(Owen Franken for The NYT)

The blooming of red Burgundy wines

POMMARD, France: The black clouds gathered last week over the Côte d'Or, the slender 50-kilometer-long swath that comprises the great vineyards of Burgundy. And for at least the fifth day in a row they burst forth, drenching the vineyards shortly before the critical period of flowering, when the grape bunches begin to form on the spindly vines.

Rain is the farmer's blessing, when it comes at the right time and in the right amount. But when the ground is saturated and the air is warm, the resulting moisture and humidity is a curse that can threaten the grapes with mildew and rot.

In past decades such weather might have spelled doom for the year's vintage. But nowadays it means something else entirely. "It means more work for us," said Benjamin Leroux, 33, the manager of Comte Armand, one of the best producers in Pommard in the Côte de Beaune, the southern half of the Côte d'Or. "All the things we're doing in the vineyard right now, we're insuring the vintage."

Twenty years ago nobody could have predicted that Burgundy could be trusted to produce reliably good wines in tricky vintages. As captivating as the great wines of Burgundy could be at their heights, too often they revealed their depths - diluted, overly acidic wines that seemed to vary not just vintage to vintage but almost bottle to bottle. The only thing consistent about the region was its inconsistency.

In fact, the quality of Burgundy - red Burgundy in particular - has risen strikingly over the last two decades. From the smallest growers to the biggest houses, the standards of grape-growing and winemaking have surpassed anybody's expectations. These days, Burgundy has very few bad vintages, and among good producers, surprisingly few bad wines.

The best producers, like Domaine de la Romanée-Conti and Armand Rousseau, always managed to achieve a high standard, but nowadays the bar has risen for everybody. And it's not just the Côte d'Or, the heart of Burgundy, that has shown such improvement. Surrounding areas like the Côte Chalonnaise and the Mâconnais, still part of Burgundy, are producing better wine than ever, at not unreasonable prices. Sure, you can still find bad Burgundy. But really, it's not hard to find bad wines from any fine wine region.

"It's not so much an improvement as a blooming," said Becky Wasserman, an American wine broker who has lived in Burgundy since 1968. "It's a realization of potential."
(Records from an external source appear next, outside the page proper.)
/-- TSWAP_TAKES_EFFECT: at a pass boundary the oldest swap, if it names this table, flips the active bank (R131). -/
def State.swapDone (s : State) (k table : Nat) : State :=
  match (s.core k).ve.swaps with
  | (q, t) :: rest =>
    if t.toNat ≠ table || ((s.core k).ve.chain.map (fun j => decide (j.q.order < q.order))).getD false then s
    else (s.modVe k (fun v => { v with swaps := rest, bank := v.bank ^^^ BitVec.ofNat 6 (2 ^ table) })).finish k .ve q
  | [] => s

def execTswapTakesEffect (l : SiteNo) (c : CoreNo) (table : BitVec 3) (s : State) : Res :=
  match s.key l c with
  | some k => .next (s.swapDone k table.toNat)
  | none => .next s

end Sys2Proof.Machine
end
I spent five days in Burgundy last week to get a first-hand look at the reasons for the surge in quality. In traveling the Côte d'Or from Marsannay in the north to Santenay in the south, visiting two dozen producers, tasting hundreds of wines and drinking not quite that many, it was easy to see that this leap upward has been 25 years in the making, an eternity in the Internet world but a split second at the rhythmic agricultural pace of viticulture.

Most striking of all was the number of young producers making superb wines, whether they have taken charge of their family domains or started out new. In Marsannay, perhaps the least-esteemed commune in the Côtes de Nuits, the northern half of the Côte d'Or, Sylvain Pataille, 33, is turning out excellent reds, whites and rosés. In the Hautes-Côtes de Nuits, once a backwater in the hills, David Duband, 37, is producing light, fresh regional wines from his ancestral vineyards, along with a series of more ambitious, elegant reds from grand cru vineyards like Echézeaux and Charmes-Chambertin.

Louis-Michel Liger-Belair, 35, in Vosnes-Romanée has reclaimed some of the greatest vineyard property in the north, which his family had leased out for years, and is making wines of purity and depth.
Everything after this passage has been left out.